04 Functional Inference
Jupyter notebook from the SSO Subsurface Community Ecology — Spatial Structure, Functional Gradients, and Hydrogeological Drivers project.
NB04: Functional Inference from Taxonomy (Multi-Resolution)¶
Goal: Infer functional gradients across the SSO grid at three taxonomic resolutions:
- Phylum-level trait mapping (91.5% coverage, 8 traits, 20 phyla)
- Class-level trait mapping (84.6% coverage, finer splits within Proteobacteria, Firmicutes, Chloroflexi)
- Genus-level functional annotations (44% coverage, but highest specificity — maps to known subsurface biogeochemical roles)
Rationale: Phylum-level blends functionally distinct lineages. Class-level splits key groups. Genus-level provides the most ecologically interpretable signal — many SSO genera are textbook subsurface organisms with known roles at Oak Ridge.

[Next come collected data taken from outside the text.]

/-- The blocks in which a command may move: all, or, while its partition stops, those below its boundary. -/
def State.cmdLimit (s : State) (c : Cmd) : Nat := if s.cmdRuns c then blockCount c.kind else c.stopBlock

def State.cmdMoves (s : State) (c : Cmd) : Bool := s.cmdRuns c || s.cmdStopping c

/-- The piece of a command that an engine performs next. -/
def State.cmdPiece (s : State) (c : Cmd) (choice : Nat) : State :=
  if c.corrupt then s.cmdErr c (.fail cUncorrectable 0)
  else if !c.prog.checked then
    if cmdBad c.kind then s.cmdErr c (.fail cEngineFault 0) else s.putCmd { c with prog := { c.prog with checked := true } }
  else
    match c.kind with
    | .nmr .. | .nmrShaped .. => s.nmrPiece c choice
    | .redg ops => s.redgPiece c ops choice
    | .flush => s
    | _ => (match nextAct c.kind c.prog (s.cmdLimit c) choice with
      | some a => s.actOn c a
      | none => s)

/-- Whether an engine has taken a command: a base die has room for it, for a redg at one of the dies that it needs (R394). -/
def State.taken (s : State) (c : Cmd) : Bool := match c.kind with | .redg ops => !(s.redgLanesReady c ops).isEmpty | _ => s.baseTakes c

/-- Whether a command has a piece to perform. -/
def State.cmdReady (s : State) (c : Cmd) : Bool :=
  !c.finished && c.failed.isNone && c.waitVa.isNone && !c.kind.noData && c.kind != .flush && s.cmdMoves c && s.taken c

/-! ## Completion (R263) -/

/-- Whether every reduction that the gang released before a flush has been performed (R273). -/
def State.flushReady (s : State) (c : Cmd) : Bool :=
  !s.cmds.any (fun d => d.gang == c.gang && d.id < c.id && d.id != c.id && !d.finished && d.failed.isNone &&
    (match d.kind with | .nmr .. | .nmrShaped .. | .redg _ => !d.kind.noData | _ => false))

/-- Whether a command may complete as the partition of its gang stands (R375, R382): its context runs, or is being stopped and the command neither waits for a page nor is a queued flush. -/
def State.cmdMayEnd (s : State) (c : Cmd) : Bool := s.cmdRuns c || (s.cmdAtStop c && c.waitVa.isNone && c.kind != .flush)

/-- Whether a command has come to its completion; one without a data piece has with its release (R263). -/
def State.cmdComplete (s : State) (c : Cmd) : Bool :=
  s.cmdMayEnd c && (c.finished || c.failed.isSome || c.kind.noData || (c.kind == .flush && s.flushReady c && s.baseTakes c))

/-- A failure record (kind 0x02). -/
def State.failRecord (s : State) (c : Cmd) (cause va : Nat) : State :=
  s.kindRecord 0x02 cause 0 c.ctx (s.cmdSrc c) va (c.obj.getD 0) (s.cmdToken c.gang) (ofBytesLE c.insn) 0

/-- A command leaves its counter, and its crew may then be released (R210). -/
def State.retireCmd (s : State) (c : Cmd) : State :=
  let s := ({ s with cmds := s.cmds.filter (fun d => d.id != c.id) } : State).endWork c
  let s := s.mapGang c.gang (fun g => g.mapBoth (fun k => match c.kind with | .redg _ => { k with st := k.st - 1 } | _ => { k with cp := k.cp - 1 }))
  match c.crew with
  | some id => (s.mapCrew id (fun k => k.dropUser c.id)).checkCrew id
  | none => s

/-- The object's word after a command: COUNT advanced, or F and the first CAUSE set (Table 10.8). -/
def objectAfter (old : Nat) (failed : Option Cause) : Nat :=
  match failed with
  | none => old / 2 ^ 48 * 2 ^ 48 + (old + 1) % 2 ^ 48
  | some c => if old.testBit 63 then old else 2 ^ 63 + c * 2 ^ 48 + old % 2 ^ 48

/-- The completion of a command: its object is updated as one piece, translated now (R263). -/
def State.completeCmd (s : State) (id : Nat) : State :=
  match s.cmd? id with
  | none => s
  | some c0 =>
    if !s.cmdComplete c0 then s
    else
      let c := if c0.kind.noData && !c0.prog.checked then
          { c0 with prog := { c0.prog with checked := true }, failed := if cmdBad c0.kind then some (cEngineFault, 0) else c0.failed }
        else if c0.corrupt && c0.failed.isNone && !c0.finished then { c0 with failed := some (cUncorrectable, 0) } else c0
      match c.obj with
      | none => (match c.failed with | some (k, va) => (s.failRecord c k va).retireCmd c | none => s.retireCmd c)
      | some a =>
        match engXlat s c.who .store .engine a with
        | (.error .delay, s) => s
        | (.error (.wait va acc), s) => (if c.waitVa.isSome then s else s.waitRecord c.ctx (s.cmdSrc c) va acc).putCmd { c with waitVa := some va }
        | (.error (.fail k va), s) =>
          let s := match c.failed with | some (k0, va0) => s.failRecord c k0 va0 | none => s
          (s.failRecord c k va).retireCmd c
        | (.ok l, s) =>
          if s.holderHit none [.glob (lineOf l.la)] [] then s.putCmd c
          else
            let old := s.loadNat l.la 8
            let s := s.pieceWrite l.la (bytesLE 8 (objectAfter old (c.failed.map (·.1))))
            let s := s.latchComp l.la
            let s := match c.failed with | some (k, va) => s.failRecord c k va | none => s
            s.retireCmd c
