def execTskEnq (o : GAB) (s : State) : Host.Outcome State Fault Refusal :=
  issue 8 o.g (fun _ => { guard := o.g, uses := [.uni 1 o.a, .uni 2 o.b], chunk := .after })
    (fun e s g =>
      let q := e.uni .w64 o.a
      let a := e.uni .w64 o.b
      if 64 ≤ q then .trap s (Trap.plain cIllegalEncoding)
      else if !s.granted g (queueKey q) then .trap s (Trap.plain cPermission)
      else
        match recordLoad e s g a 64 with
        | (.error r, _) => r
        | (.ok (b, g), s) =>
          let r := recordOf a e.sup b
          if !recordReserved b then .trap s (Trap.plain cIllegalEncoding)
          else if !r.aligned then .trap s (Trap.plain cAlignment)
          else if s.queueFull q then .stall s (.queue q)
          else .ok s (g.defer (.task q r)) e.through) s

/-- The context in which a launch runs (R335). -/
def launchCtx (e : Env) (s : State) : Nat := if e.cox then (s.coxOf e.g.id).cctx.toNat % 4096 else e.ctx

def execLaunch (o : GA) (s : State) : Host.Outcome State Fault Refusal :=
  issue 8 o.g (fun _ => { guard := o.g, uses := [.uni 1 o.a], chunk := .after })
    (fun e s g =>
      let a := e.uni .w64 o.a
      match recordLoad e s g a 128 with
      | (.error r, _) => r
      | (.ok (b, g), s) =>
        let d := descOf b
        let ctx := launchCtx e s
        let part := s.partOfCtx ctx
        if ctx = 0 then .trap s (Trap.plain cPermission)
        else
          match descTrap b d (s.granted g (queueKey d.tqn)) with
          | some c => .trap s (Trap.plain c)
          | none =>
            if d.cor && !(match part with | some p => gridFits s p ctx d.crewsN d | none => true) then .trap s (Trap.plain cResource)
            else if d.tqv && s.queueFull d.tqn then .stall s (.queue d.tqn)
            else .ok s (g.defer (.launch d a ctx (!d.cor || part.isSome))) e.through) s

/-! ## The hub: join blocks and successors (R276, R336) -/

/-- Successors that wait for places enter their queues in order. -/
def drainHub : List HubJob → State → List HubJob → State
  | [], s, kept => { s with hub := kept }
  | .enqueue q r :: l, s, kept =>
    if s.queueFull q || kept.any (fun j => match j with | .enqueue k _ => k == q | _ => false) then drainHub l s (kept ++ [.enqueue q r])
    else drainHub l (s.enqueue q (.task r)) kept
  | j :: l, s, kept => drainHub l s (kept ++ [j])

def State.drain (s : State) : State := drainHub s.hub s []

/-- A discarded record or successor (kind 0x05). -/
def State.discardRecord (s : State) (cause ctx src addr desc : Nat) : State := s.kindRecord 0x05 cause 0 ctx src addr desc 0 0 0

/-- The join block at COUNT: decrement, and at zero the successor. -/
def State.decrementAt (s : State) (ctx block la : Nat) : State :=
  let n := s.loadNat la 8
  let s := s.pieceWrite la (bytesLE 8 ((n + 2 ^ 64 - 1) % 2 ^ 64))
  if n ≠ 1 then s
  else
    let q := s.loadNat (la + 8) 4
    let b := memRead s.mem (la + 64) 64
    let r := recordOf block false b
    if s.linePoisoned (la + 64) then s.discardRecord cUncorrectable ctx (q % 64) block r.desc
    else if 64 ≤ q || !recordReserved b || !r.aligned then s.discardRecord cEngineFault ctx (q % 64) block r.desc
    else State.drain { s with hub := s.hub ++ [HubJob.enqueue q r] }

/-- One hub job: a decrement that meets no page waits, and any other failure ends it with a record. -/
def State.hubStep (s : State) (i : Nat) : State :=
  match s.hub[i]? with
  | some (.decrement block ctx waiting) =>
    let gone (s : State) : State := { s with hub := s.hub.take i ++ s.hub.drop (i + 1) }
    (match engXlat s ⟨ctx, false, none⟩ .store .engine block with
     | (.error (.wait va acc), s) =>
       let s := if waiting then s else s.waitRecord ctx 0 va acc
       { s with hub := setAt i (.decrement block ctx true) s.hub }
     | (.error .delay, s) => s
     | (.error (.fail c _), s) => (gone s).discardRecord (if c = cUncorrectable then cUncorrectable else cEngineFault) ctx 0 block 0
     | (.ok l, s) =>
       if s.holderHit none [.glob (lineOf l.la)] [] then s
       else if s.linePoisoned l.la then (gone s).discardRecord cUncorrectable ctx 0 block 0
       else (gone s).decrementAt ctx block l.la)
  | some (.enqueue ..) => s.drain
  | none => s

def execJoinBlockDecrement (id : Nat) (s : State) : Host.Outcome State Fault Refusal := event (fun s => s.hubStep id) s

/-! ## Task queues (R337 to R339) -/

def State.popHead (s : State) (q : Nat) (head : QHead) : State :=
  (s.setQueue q { s.queue q with entries := (s.queue q).entries.drop 1, head := head }).drain

/-- A gate record is well formed and came from a cox core at S (R338). -/
def gateOk (r : TaskRec) : Bool :=
  r.sup && r.args == 0 && r.succ == 0 && r.tz < 2 &&
    (r.tz == 0 || (r.tx / 2 ^ 30 == 1 && bitsAt r.tx 14 16 == 0))

def State.applyGate (s : State) (q : Nat) (r : TaskRec) : State :=
  let s := s.popHead q .idle
  if gateOk r then
    (if r.tz = 1 then s.setQueue q { s.queue q with en := true, sem := r.tx, thr := r.ty } else s.setQueue q { s.queue q with en := false })
  else s.discardRecord cEngineFault (s.queueOwner q) q r.addr 0

/-- Admit the head entry. -/
def State.admitHead (s : State) (q ctx : Nat) : State :=
  match (s.queue q).entries with
  | [] => s
  | .launch d a c tested :: _ => (s.popHead q (.placing s.nextId)).takeItem d c none (some q) a tested
  | .task r :: _ =>
    match engXlat s ⟨ctx, false, none⟩ .load .engine r.desc with
    | (.error (.wait va acc), s) =>
      (match (s.queue q).head with
       | .page _ => s
       | _ => (s.setQueue q { s.queue q with head := .page va }).waitRecord ctx (2 ^ 18 + q) va acc)
    | (.error .delay, s) => s
    | (.error (.fail ..), s) => (s.popHead q .idle).discardRecord cEngineFault ctx q r.addr r.desc
    | (.ok l, s) =>
      let b := memRead s.mem l.la 128
      let d := descOf b
      if s.linePoisoned l.la || s.linePoisoned (l.la + 64) then (s.popHead q .idle).discardRecord cUncorrectable ctx q r.addr r.desc
      else if ctx = 0 || (descTrap b d (s.ctxGranted ctx (queueKey d.tqn))).isSome ||
          (d.cor && !(match s.partOfCtx ctx with | some p => gridFits s p ctx 1 d | none => true)) then
        (s.popHead q .idle).discardRecord cEngineFault ctx q r.addr r.desc
      else (s.popHead q (.placing s.nextId)).takeItem d ctx (some r) (some q) r.addr true

/-- Whether a context is live in a running partition. -/
def State.ctxRuns (s : State) (ctx : Nat) : Bool := match s.partOfCtx ctx with | some p => (s.part p).st == .running | none => false

/-- The gate of an idle head: its context must be live; then the semaphore is asked. -/
def State.gateStep (s : State) (q ctx : Nat) : State :=
  let x := s.queue q
  if !s.ctxRuns ctx then s
  else if !x.en then s.admitHead q ctx
  else if !s.gateGranted q then s.refuseHead q
  else
    let n := x.sem % 2 ^ 14
    let m := s.sem n
    if x.thr = 0 then s.setQueue q { x with head := .served }
    else if m.fifo.isEmpty && x.thr ≤ m.value then (s.setQueue q { x with head := .served }).semTake n x.thr
    else (s.setQueue q { x with head := .inFifo }).setSem n { m with fifo := m.fifo ++ [(.queue q, x.thr)] }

Outputs: data/trait_profiles_class.csv, data/genus_function_grid.csv, figures
import pandas as pd
import numpy as np
from pathlib import Path
from scipy.stats import spearmanr
import matplotlib.pyplot as plt
import matplotlib.patches as mpatches
import seaborn as sns
import warnings
warnings.filterwarnings('ignore')
DATA = Path('../data')
FIG = Path('../figures')
GRID = {
'SSO-U1': (2, 0), 'SSO-U2': (2, 1), 'SSO-U3': (2, 2),
'SSO-M4': (1, 0), 'SSO-M5': (1, 1), 'SSO-M6': (1, 2),
'SSO-L7': (0, 0), 'SSO-L8': (0, 1), 'SSO-L9': (0, 2),
}
WELL_ORDER = ['SSO-U1', 'SSO-U2', 'SSO-U3', 'SSO-M4', 'SSO-M5', 'SSO-M6',
'SSO-L7', 'SSO-L8', 'SSO-L9']
# Load raw data
sed = pd.read_parquet(DATA / 'sso_sediment_asv.parquet')
total_abund_per_well = sed.groupby('location')['abundance'].sum()
print("Libraries and data loaded")
Libraries and data loaded
Part I: Class-Level Trait Mapping¶
Class-level resolution splits key phyla into functionally distinct lineages at 84.6% abundance coverage.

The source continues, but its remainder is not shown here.